[Dataset entries]
----
-- ==== Sys2Proof/Laws/Sparse.lean ====
section
/-! SUPPORT. Sparse maps: what a read gives after a write, and that writes keep the canonical form. -/
namespace Sys2Proof.Machine

variable {α : Type}

@[simp] theorem peek_nil (d : α) (k : Nat) : peek d [] k = d := rfl

section
variable [DecidableEq α]

/-- A write leaves every other key alone, whatever the map. -/
theorem peek_put_other (d : α) (m : List (Nat × α)) {k i : Nat} (v : α) (h : i ≠ k) :
    peek d (put d m k v) i = peek d m i := by
  induction m with
  | nil =>
    unfold put; split
    · rfl
    · simp [peek, Ne.symm h]
  | cons e t ih =>
    obtain ⟨j, w⟩ := e
    unfold put
    split
    · split
      · rfl
      · simp [peek, Ne.symm h]
    · split
      · next hj =>
        subst hj
        split
        · simp [peek, Ne.symm h]
        · simp [peek, Ne.symm h]
      · simp [peek, ih]

/-- A write of anything but the default reads back, whatever the map. -/
theorem peek_put_same (d : α) (m : List (Nat × α)) (k : Nat) {v : α} (h : v ≠ d) : peek d (put d m k v) k = v := by
  induction m with
  | nil => simp [put, h, peek]
  | cons e t ih =>
    obtain ⟨j, w⟩ := e
    unfold put
    split
    · simp [peek]
    · split
      · simp [peek]
      · next hj => simp [peek, Ne.symm hj, ih]

/-- Keys below a canonical map read as the default. -/
theorem peek_below (d : α) {m : List (Nat × α)} {lo k : Nat} (h : wfFrom d lo m = true) (hk : k < lo) : peek d m k = d := by
  induction m generalizing lo with
  | nil => rfl
  | cons e t ih =>
    obtain ⟨j, w⟩ := e
    simp only [wfFrom, Bool.and_eq_true, decide_eq_true_eq] at h
    have hne : j ≠ k := by omega
    simp only [peek, hne, if_false]
    exact ih h.2 (by omega)

/-- In a canonical map every write reads back. -/
theorem peek_put (d : α) {m : List (Nat × α)} {lo : Nat} (h : wfFrom d lo m = true) (k : Nat) (v : α) :
    peek d (put d m k v) k = v := by
  by_cases hv : v = d
  · subst hv
    induction m generalizing lo with
    | nil => simp [put]
    | cons e t ih =>
      obtain ⟨j, w⟩ := e
      simp only [wfFrom, Bool.and_eq_true, decide_eq_true_eq] at h
      unfold put
      split
      · next hk =>
        simp only [if_true]
        have hne : j ≠ k := by omega
        simp only [peek, hne, if_false]
        exact peek_below v h.2 (by omega)
      · split
        · next hj =>
          subst hj
          simp only [if_true]
          exact peek_below v h.2 (by omega)
        · next hj =>
          simp only [peek, Ne.symm hj, if_false]
          exact ih h.2
  · exact peek_put_same d m k hv

/-- A write keeps the canonical form. -/
theorem wfFrom_put (d : α) {m : List (Nat × α)} {lo k : Nat} (v : α) (h : wfFrom d lo m = true) (hk : lo ≤ k) :
    wfFrom d lo (put d m k v) = true := by
  induction m generalizing lo with
  | nil =>
    unfold put; split
    · rfl
    · next hv => simp [wfFrom, hk, hv]
  | cons e t ih =>
    obtain ⟨j, w⟩ := e
    have h0 := h
    simp only [wfFrom, Bool.and_eq_true, decide_eq_true_eq] at h
    unfold put
    split
    · split
      · exact h0
      · next hlt hv =>
        simp only [wfFrom, Bool.and_eq_true, decide_eq_true_eq]
        exact ⟨⟨hk, hv⟩, ⟨hlt, h.1.2⟩, h.2⟩
    · split
      · next hj =>
        subst hj
        split
        · have hmono : ∀ {a b : Nat} {l : List (Nat × α)}, a ≤ b → wfFrom d b l = true → wfFrom d a l = true := by
            intro a b l hab hb
            cases l with
            | nil => rfl
            | cons f u =>
              simp only [wfFrom, Bool.and_eq_true, decide_eq_true_eq] at hb ⊢
              exact ⟨⟨by omega, hb.1.2⟩, hb.2⟩
          exact hmono (by omega) h.2
        · next hv =>
          simp only [wfFrom, Bool.and_eq_true, decide_eq_true_eq]
          exact ⟨⟨hk, hv⟩, h.2⟩
      · next hj =>
        simp only [wfFrom, Bool.and_eq_true, decide_eq_true_eq]
        exact ⟨h.1, ih h.2 (by omega)⟩

theorem wfMap_put (d : α) {m : List (Nat × α)} (k : Nat) (v : α) (h : wfMap d m = true) : wfMap d (put d m k v) = true :=
  wfFrom_put d v h (Nat.zero_le k)

/-- A run of writes keeps the canonical form. -/
theorem wfMap_putRun (d : α) {m : List (Nat × α)} (k : Nat) (l : List α) (h : wfMap d m = true) :
    wfMap d (putRun d m k l) = true := by
  induction l generalizing m k with
  | nil => exact h
  | cons v t ih => exact ih (k + 1) (wfMap_put d k v h)

/-- A run of writes leaves every key outside the run alone. -/
theorem peek_putRun_other (d : α) (m : List (Nat × α)) {k i : Nat} (l : List α) (h : i < k ∨ k + l.length ≤ i) :
    peek d (putRun d m k l) i = peek d m i := by
  induction l generalizing m k with
  | nil => rfl
  | cons v t ih =>
    simp only [List.length_cons] at h
    rw [putRun, ih _ (by omega), peek_put_other d m v (by omega)]

/-- In a canonical map each key of a run reads the value written to it. -/
theorem peek_putRun (d : α) {m : List (Nat × α)} (k : Nat) (l : List α) (h : wfMap d m = true) (i : Nat) (hi : i < l.length) :
    peek d (putRun d m k l) (k + i) = l[i] := by
  induction l generalizing m k i with
  | nil => simp at hi
  | cons v t ih =>
    cases i with
    | zero =>
      rw [putRun, peek_putRun_other d _ t (by omega)]
      simpa using peek_put d (m := m) (lo := 0) h k v
    | succ n =>
      rw [putRun]
      have := ih (k + 1) (wfMap_put d k v h) n (by simpa using hi)
      simpa [Nat.add_assoc, Nat.add_comm 1 n] using this

end

end Sys2Proof.Machine
end

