theorem keeps_touchRow {s0 : State} (f baddr : Nat) (tag : BitVec 12) (t r : Nat) (s : State) (k0 : Keeps s0 s) :
    Keeps s0 (touchRow f baddr tag t r s) := by
  unfold touchRow
  try dsimp only
  repeat' first | with_reducible assumption | with_reducible apply keeps_raiseFold | split

theorem keeps_readPort {s0 : State} (f p t n r : Nat) (s : State) (k0 : Keeps s0 s) :
    Keeps s0 (readPort f p t n r s) := ⟨k0.v⟩

/-! ### Tile -/

theorem keeps_spIssue {s0 : State} (f n : Nat) (read : Bool) (after : Nat) (op : Fold → DueOp) (s : State) (x : Fold)
    (k0 : Keeps s0 s) :
    Keeps s0 (spIssue f n read after op s x) := ⟨k0.v⟩
theorem keeps_later {s0 : State} (f : Nat) (ds : List Due) (s : State) (k0 : Keeps s0 s) :
    Keeps s0 (later f ds s) := ⟨k0.v⟩
theorem keeps_latched {s0 : State} (f : Nat) (d : Due) (latch : List (Nat × List Byte)) (l : Nat) (s : State) (k0 :
    Keeps s0 s) :
    Keeps s0 (latched f d latch l s).1 := by
  unfold latched
  split
  · exact k0
  · exact keeps_spTouch _ _ _ _ _ _ _ k0

theorem keeps_latchedAll {s0 : State} (f : Nat) (d : Due) (latch : List (Nat × List Byte)) (ls : List Nat) (s : State)
    (k0 : Keeps s0 s) : Keeps s0 (latchedAll f d latch ls s).1 := by
  unfold latchedAll
  have go : ∀ (l : List Nat) (a : State × List (Nat × List Byte)), Keeps s0 a.1 →
      Keeps s0 (l.foldl (fun a l => let r := latched f d latch l a.1; (r.1, a.2 ++ [(l, r.2)])) a).1 := by
    intro l
    induction l with
    | nil => exact fun a k => k
    | cons m l ih => intro a k; rw [List.foldl_cons]; exact ih _ (keeps_latched _ _ _ _ _ k)
  exact go _ _ k0

theorem keeps_landTranspose {s0 : State} (f : Nat) (d : Due) (o : SpMove) (stride : Int) (cfg : BitVec 32) (j : Nat)
    (s : State) (k0 : Keeps s0 s) :
    Keeps s0 (landTranspose f d o stride cfg j s) := by
  unfold landTranspose
  try dsimp only
  repeat' first | with_reducible assumption | with_reducible apply keeps_spTouch | with_reducible apply keeps_later
                | (with_reducible refine Keeps.foldl ?_ ?_) | (intro _ _ _) | split

theorem keeps_landLdt {s0 : State} (f : Nat) (d : Due) (o : SpMove) (stride : Int) (cfg : BitVec 32) (j : Nat) (latch
    : List (Nat × List Byte)) (exps : List Byte) (s : State) (k0 : Keeps s0 s) :
    Keeps s0 (landLdt f d o stride cfg j latch exps s) := by
  unfold landLdt
  try dsimp only
  repeat' first | with_reducible assumption | with_reducible apply keeps_landTranspose
                | with_reducible apply keeps_spTouch | with_reducible apply keeps_later
                | with_reducible apply keeps_latchedAll | split

theorem keeps_landStt {s0 : State} (f : Nat) (d : Due) (o : SpMove) (stride : Int) (cfg : BitVec 32) (j : Nat)
    (gathered exps : List (Nat × List Byte)) (s : State) (k0 : Keeps s0 s) :
    Keeps s0 (landStt f d o stride cfg j gathered exps s) := by
  unfold landStt
  try dsimp only
  repeat' first | with_reducible assumption | with_reducible apply keeps_readPort | with_reducible apply keeps_touchRow
                | with_reducible apply keeps_later | split

theorem keeps_landSpWrite {s0 : State} (f : Nat) (d : Due) (chunks : List (Nat × List Byte)) (s : State) (k0 : Keeps s0 s) :
    Keeps s0 (landSpWrite f d chunks s) := by
  unfold landSpWrite
  try dsimp only
  repeat' first | with_reducible assumption | with_reducible apply keeps_spStore
                | (with_reducible refine Keeps.foldl ?_ ?_) | (intro _ _ _) | split

theorem keeps_landTileRow {s0 : State} (f t r : Nat) (bytes exps : List Byte) (s : State) (k0 : Keeps s0 s) :
    Keeps s0 (landTileRow f t r bytes exps s) := ⟨k0.v⟩
theorem keeps_landCfg {s0 : State} (f t : Nat) (w : BitVec 32) (s : State) (k0 : Keeps s0 s) :
    Keeps s0 (landCfg f t w s) := ⟨k0.v⟩
theorem keeps_landRel {s0 : State} (f : Nat) (m : BitVec 16) (s : State) (k0 : Keeps s0 s) :
    Keeps s0 (landRel f m s) := ⟨k0.v⟩
theorem keeps_landSset {s0 : State} (f ss : Nat) (v : BitVec 24) (s : State) (k0 : Keeps s0 s) :
    Keeps s0 (landSset f ss v s) := ⟨k0.v⟩
theorem keeps_landBankFault {s0 : State} (f baddr other bank : Nat) (s : State) (k0 : Keeps s0 s) :
    Keeps s0 (landBankFault f baddr other bank s) := by
  unfold landBankFault
  try dsimp only
  repeat' first | with_reducible assumption | with_reducible apply keeps_raiseFold | split

/-! ### RigOps -/

theorem keeps_setLink {s0 : State} (s : State) (l : Nat) (k : Link) (k0 : Keeps s0 s) :
    Keeps s0 (s.setLink l k) := ⟨k0.v⟩
theorem keeps_freeSpace {s0 : State} (s : State) (l key n : Nat) (k0 : Keeps s0 s) :
    Keeps s0 (s.freeSpace l key n) := by
  unfold State.freeSpace
  try dsimp only
  repeat' first | with_reducible assumption | with_reducible apply keeps_setLink | split
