-- ==== Sys2Proof/Laws/State.lean ====
section
/-! SUPPORT. Every shared update of State, field by field: what it changes, and that it changes nothing else. -/
namespace Sys2Proof.Machine

/-! ### onFold -/

@[simp] theorem onFold_pending (s : State) (f : Nat) (g : Fold → Fold) : (s.onFold f g).pending = s.pending := rfl
@[simp] theorem onFold_freeCtr (s : State) (f : Nat) (g : Fold → Fold) : (s.onFold f g).freeCtr = s.freeCtr := rfl
@[simp] theorem onFold_chip (s : State) (f : Nat) (g : Fold → Fold) : (s.onFold f g).chip = s.chip := rfl
@[simp] theorem onFold_folds (s : State) (f : Nat) (g : Fold → Fold) :
    (s.onFold f g).folds = put Fold.init s.folds f (g (s.fold f)) := rfl
@[simp] theorem onFold_job (s : State) (f : Nat) (g : Fold → Fold) : (s.onFold f g).job = s.job := rfl
@[simp] theorem onFold_saved (s : State) (f : Nat) (g : Fold → Fold) : (s.onFold f g).saved = s.saved := rfl
@[simp] theorem onFold_moving (s : State) (f : Nat) (g : Fold → Fold) : (s.onFold f g).moving = s.moving := rfl
@[simp] theorem onFold_host (s : State) (f : Nat) (g : Fold → Fold) : (s.onFold f g).host = s.host := rfl
@[simp] theorem onFold_dict (s : State) (f : Nat) (g : Fold → Fold) : (s.onFold f g).dict = s.dict := rfl
@[simp] theorem onFold_msd (s : State) (f : Nat) (g : Fold → Fold) : (s.onFold f g).msd = s.msd := rfl
@[simp] theorem onFold_rig (s : State) (f : Nat) (g : Fold → Fold) : (s.onFold f g).rig = s.rig := rfl
@[simp] theorem onFold_look (s : State) (f : Nat) (g : Fold → Fold) : (s.onFold f g).look = s.look := rfl
@[simp] theorem onFold_pow (s : State) (f : Nat) (g : Fold → Fold) : (s.onFold f g).pow = s.pow := rfl
@[simp] theorem onFold_trace (s : State) (f : Nat) (g : Fold → Fold) : (s.onFold f g).trace = s.trace := rfl

/-! ### onJob -/

@[simp] theorem onJob_pending (s : State) (g : Job → Job) : (s.onJob g).pending = s.pending := rfl
@[simp] theorem onJob_freeCtr (s : State) (g : Job → Job) : (s.onJob g).freeCtr = s.freeCtr := rfl
@[simp] theorem onJob_chip (s : State) (g : Job → Job) : (s.onJob g).chip = s.chip := rfl
@[simp] theorem onJob_folds (s : State) (g : Job → Job) : (s.onJob g).folds = s.folds := rfl
@[simp] theorem onJob_job (s : State) (g : Job → Job) : (s.onJob g).job = s.job.map g := rfl
@[simp] theorem onJob_saved (s : State) (g : Job → Job) : (s.onJob g).saved = s.saved := rfl
@[simp] theorem onJob_moving (s : State) (g : Job → Job) : (s.onJob g).moving = s.moving := rfl
@[simp] theorem onJob_host (s : State) (g : Job → Job) : (s.onJob g).host = s.host := rfl
@[simp] theorem onJob_dict (s : State) (g : Job → Job) : (s.onJob g).dict = s.dict := rfl
@[simp] theorem onJob_msd (s : State) (g : Job → Job) : (s.onJob g).msd = s.msd := rfl
@[simp] theorem onJob_rig (s : State) (g : Job → Job) : (s.onJob g).rig = s.rig := rfl
@[simp] theorem onJob_look (s : State) (g : Job → Job) : (s.onJob g).look = s.look := rfl
@[simp] theorem onJob_pow (s : State) (g : Job → Job) : (s.onJob g).pow = s.pow := rfl
@[simp] theorem onJob_trace (s : State) (g : Job → Job) : (s.onJob g).trace = s.trace := rfl

/-! ### used -/

@[simp] theorem used_pending (s : State) : (s.used).pending = s.pending := rfl
@[simp] theorem used_freeCtr (s : State) : (s.used).freeCtr = s.freeCtr + 1 := rfl
@[simp] theorem used_chip (s : State) : (s.used).chip = s.chip := rfl
@[simp] theorem used_folds (s : State) : (s.used).folds = s.folds := rfl
@[simp] theorem used_job (s : State) : (s.used).job = s.job := rfl
@[simp] theorem used_saved (s : State) : (s.used).saved = s.saved := rfl
@[simp] theorem used_moving (s : State) : (s.used).moving = s.moving := rfl
@[simp] theorem used_host (s : State) : (s.used).host = s.host := rfl
@[simp] theorem used_dict (s : State) : (s.used).dict = s.dict := rfl
@[simp] theorem used_msd (s : State) : (s.used).msd = s.msd := rfl
@[simp] theorem used_rig (s : State) : (s.used).rig = s.rig := rfl
@[simp] theorem used_look (s : State) : (s.used).look = s.look := rfl
@[simp] theorem used_pow (s : State) : (s.used).pow = s.pow := rfl
@[simp] theorem used_trace (s : State) : (s.used).trace = s.trace := rfl
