-- ==== Sys2Proof/Tests/Slice0.lean ====
section
/-! SUPPORT. Small tests of one step each, ill-formed terms that the checks of WellFormed refuse, and for the hypotheses of the
statements a state and operands that meet them. Expected values are worked out from the rules of the manual. The theorems
are checked one after another, because many evaluations at once need more memory than a check allows. -/
namespace Sys2Proof.Tests

open Sys2Proof Sys2Proof.Machine

set_option Elab.async false

/-! ### Small states -/

/-- A job of program folds 0 and 1 on logical folds 0 and 1. -/
def job : Job :=
  { ring := 1
    hdr := { seed := 5, step0 := 3, image := 0x10000, taps := 0, folds := 3, bwR := 0, bwW := 0, bwX := 0, sign := false,
             paired := false, mode := 0, mastLimit := 0, npExp := 16, tag := 7, records := 0x4000 }
    sub := { rlist := 0, rlcount := 0, save := 0x800000, pasid := 0, pv := false }
    prog := { magic := 0x414B5250, verMajor := 2, verMinor := 1, foldCount := 2, heavyMax := 8, features := 64, hdrCrc := 0,
              sectOff := 64, imageLen := 4096 }
    sects := [], results := [], taps := none, seq := 9, phase := .running, step := 3, glean := 0, pass := 0, fail := 0,
    trunc := 0, sat := 0, gpn := [], gOwn := [], gLast := [], leaders := [], nStreams := [], reports := [], lastArrive := 0,
    abort := none, crcs := [], satFault := false, tallyHold := false, wendStop := false, winStart := [] }

/-- A fold that runs a program of bundles of zeros, which hold no operation, with its shepherd running. -/
def fold0 : Fold :=
  { Fold.init with
    ex := { Exec.init with run := .running, bundleCnt := 8, lastBundle := 0 }
    sh := { Shepherd.init with run := .running, codeWords := 64 } }

/-- A ready device that runs the job. -/
def busy (x : Fold) : State :=
  { State.reset with
    chip := { Chip.init with phase := .ready, gather := false, cxlUp := true, quadsTested := 0xFF }
    job := some job
    folds := [(0, x), (1, { fold0 with ex := { fold0.ex with prog := 1 } })]
    msd := { Msd.init with rawGiB := 2 } }

/-- A ready device without a job. -/
def calm : State := { busy fold0 with job := none, folds := [] }

/-- A bundle word: each field by its lowest bit and its value. -/
def bits (l : List (Nat × Nat)) : BitVec 256 := BitVec.ofNat 256 (sumNat (l.map fun p => p.2 * 2 ^ p.1))

/-- The fold with the fields `l` in its bundle of address 0. -/
def holding (x : Fold) (l : List (Nat × Nat)) : Fold := { x with ex := { x.ex with bundles := [(0, bits l)] } }

/-- A ready device that runs the job and comes to the bundle with the fields `l`. -/
def at_bundle (x : Fold) (l : List (Nat × Nat)) : State := busy (holding x l)

/-- The bundle with the fields `l` has issued in this cycle and its slots are still to come. -/
def issued (x : Fold) (l : List (Nat × Nat)) : State :=
  let y := holding x l
  busy { y with ex := { y.ex with issued := true } }

/-! ### Commands that are not well formed -/

/-- The header of a flit of node 2 on link 0. -/
def flit0 : FlitIn :=
  { link := 0, src := 2, dst := 0, lane := false, tally := 0, epoch := 0, lseq := 0, lack := 1023, nak := false, fold := 0, room := [] }

theorem ill_fold : Instr.wf .H (.ctlNop 24) = false := by decide
theorem ill_port : Instr.wf .H (.portFailure 16) = false := by decide
theorem ill_link : Instr.wf .H (.linkFailure 16) = false := by decide
theorem ill_quad : Instr.wf .H (.powerWindow 6) = false := by decide
theorem ill_pennant : Instr.wf .T (.pennantIncrement 0 48 []) = false := by decide
theorem ill_source_fold : Instr.wf .H (.pennantIncrement 0 1 [24]) = false := by decide
theorem ill_sensors : Instr.wf .T (.sensorSample [] (List.replicate 24 0)) = false := by decide
theorem ill_memory_sensors : Instr.wf .T (.sensorSample (List.replicate 64 0) []) = false := by decide
theorem ill_cxl_write : Instr.wf .T (.cxlMemRequest (.write 0 [1] false)) = false := by decide
theorem ill_nonce : Instr.wf .T (.challenge 0 []) = false := by decide
theorem ill_measurement_nonce : Instr.wf .T (.getMeasurements 1 true []) = false := by decide
theorem ill_window_write : Instr.wf .T (.dictWrite 0 []) = false := by decide
theorem ill_window_write_long : Instr.wf .T (.dictWrite 0 (List.replicate 65 0)) = false := by decide
theorem ill_request_len : Instr.wf .T (.managementRequest ⟨flit0, false, [], 0, 1, 0, 0x2000, 1, 0, 193, []⟩) = false := by decide
theorem ill_request_data : Instr.wf .T (.managementRequest ⟨flit0, false, [], 0, 1, 1, 0x2000, 3, 0, 2, [0]⟩) = false := by decide
theorem ill_i3c_short : Instr.wf .T (.i3cPrivateWrite [0]) = false := by decide
theorem ill_i3c_long : Instr.wf .T (.i3cPrivateWrite (List.replicate 77 0)) = false := by decide
theorem ill_pennant_write : Instr.wf .T (.pennantWrite 0 (.pennant 0 48) 1) = false := by decide

/-- A message without lines. -/
def head0 : TreeHead := { ch := 0, dfold := 0, dq := 0, slot := 0, slotm1 := 0, ncred := 1, crc := 0 }
def msg0 : NetMsg := { ch := 0, dfold := 0, dq := 0, slot := 0, slotm1 := 0, ncred := 1, data := [], crc := 0 }

theorem ill_header : Instr.wf .H (.idleFlit { flit0 with link := 31 }) = false := by decide
theorem ill_remote_data : Instr.wf .T (.remoteReadData flit0 0 [1]) = false := by decide
theorem ill_remote_lines : Instr.wf .T (.remoteWrite flit0 0 [] true) = false := by decide
theorem ill_message : Instr.wf .T (.messageArrival 0 (.rig flit0 msg0) true) = false := by decide
theorem ill_tree_message : Instr.wf .T (.treeMessage flit0 0 head0 []) = false := by decide
theorem ill_ports_report : Instr.wf .T (.portTraining []) = false := by decide
theorem well_formed : Instr.wf .H (.ctlNop 15) = true := by decide

/-! ### No word spells a command -/

theorem decode_none : decodeTableWord 32 0 = none := by decide
theorem fetch_word_unchanged : State.reset.withFetchWord 32 0 = State.reset := rfl

/-! ### The ctl and qp slots -/

/-- Fields of the ctl slot: the opcode at 255:250, TARGET of ctl.br at 249:238, LC at 249:248, COUNT at 247:232, TARGET of
ctl.loop at 247:236 (R50). -/
theorem ready_ctl : Ready (busy fold0) 0 (.ctlNop 0) none ∧
    Ready (at_bundle fold0 [(250, 1), (238, 0xABC)]) 0 (.ctlBr 0 0xABC) none ∧
    Ready (at_bundle fold0 [(250, 2), (248, 3), (232, 0xFFFF)]) 0 (.ctlLset 0 3 0xFFFF) none ∧
    Ready (at_bundle fold0 [(250, 3), (248, 1), (236, 0x123)]) 0 (.ctlLoop 0 1 0x123) none :=
  ⟨by constructor <;> decide, by constructor <;> decide, by constructor <;> decide, by constructor <;> decide⟩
----
For this exercise, output exactly the lines above from the line with "(s.used).pow = s.pow := rfl" to the line with "Small states -/", counting both, and leave out the rest.

### Expected answer:
@[simp] theorem used_pow (s : State) : (s.used).pow = s.pow := rfl
@[simp] theorem used_trace (s : State) : (s.used).trace = s.trace := rfl
-- ==== Sys2Proof/Tests/Slice0.lean ====
section
/-! SUPPORT. Small tests of one step each, ill-formed terms that the checks of WellFormed refuse, and for the hypotheses of the
statements a state and operands that meet them. Expected values are worked out from the rules of the manual. The theorems
are checked one after another, because many evaluations at once need more memory than a check allows. -/
namespace Sys2Proof.Tests

open Sys2Proof Sys2Proof.Machine

set_option Elab.async false

/-! ### Small states -/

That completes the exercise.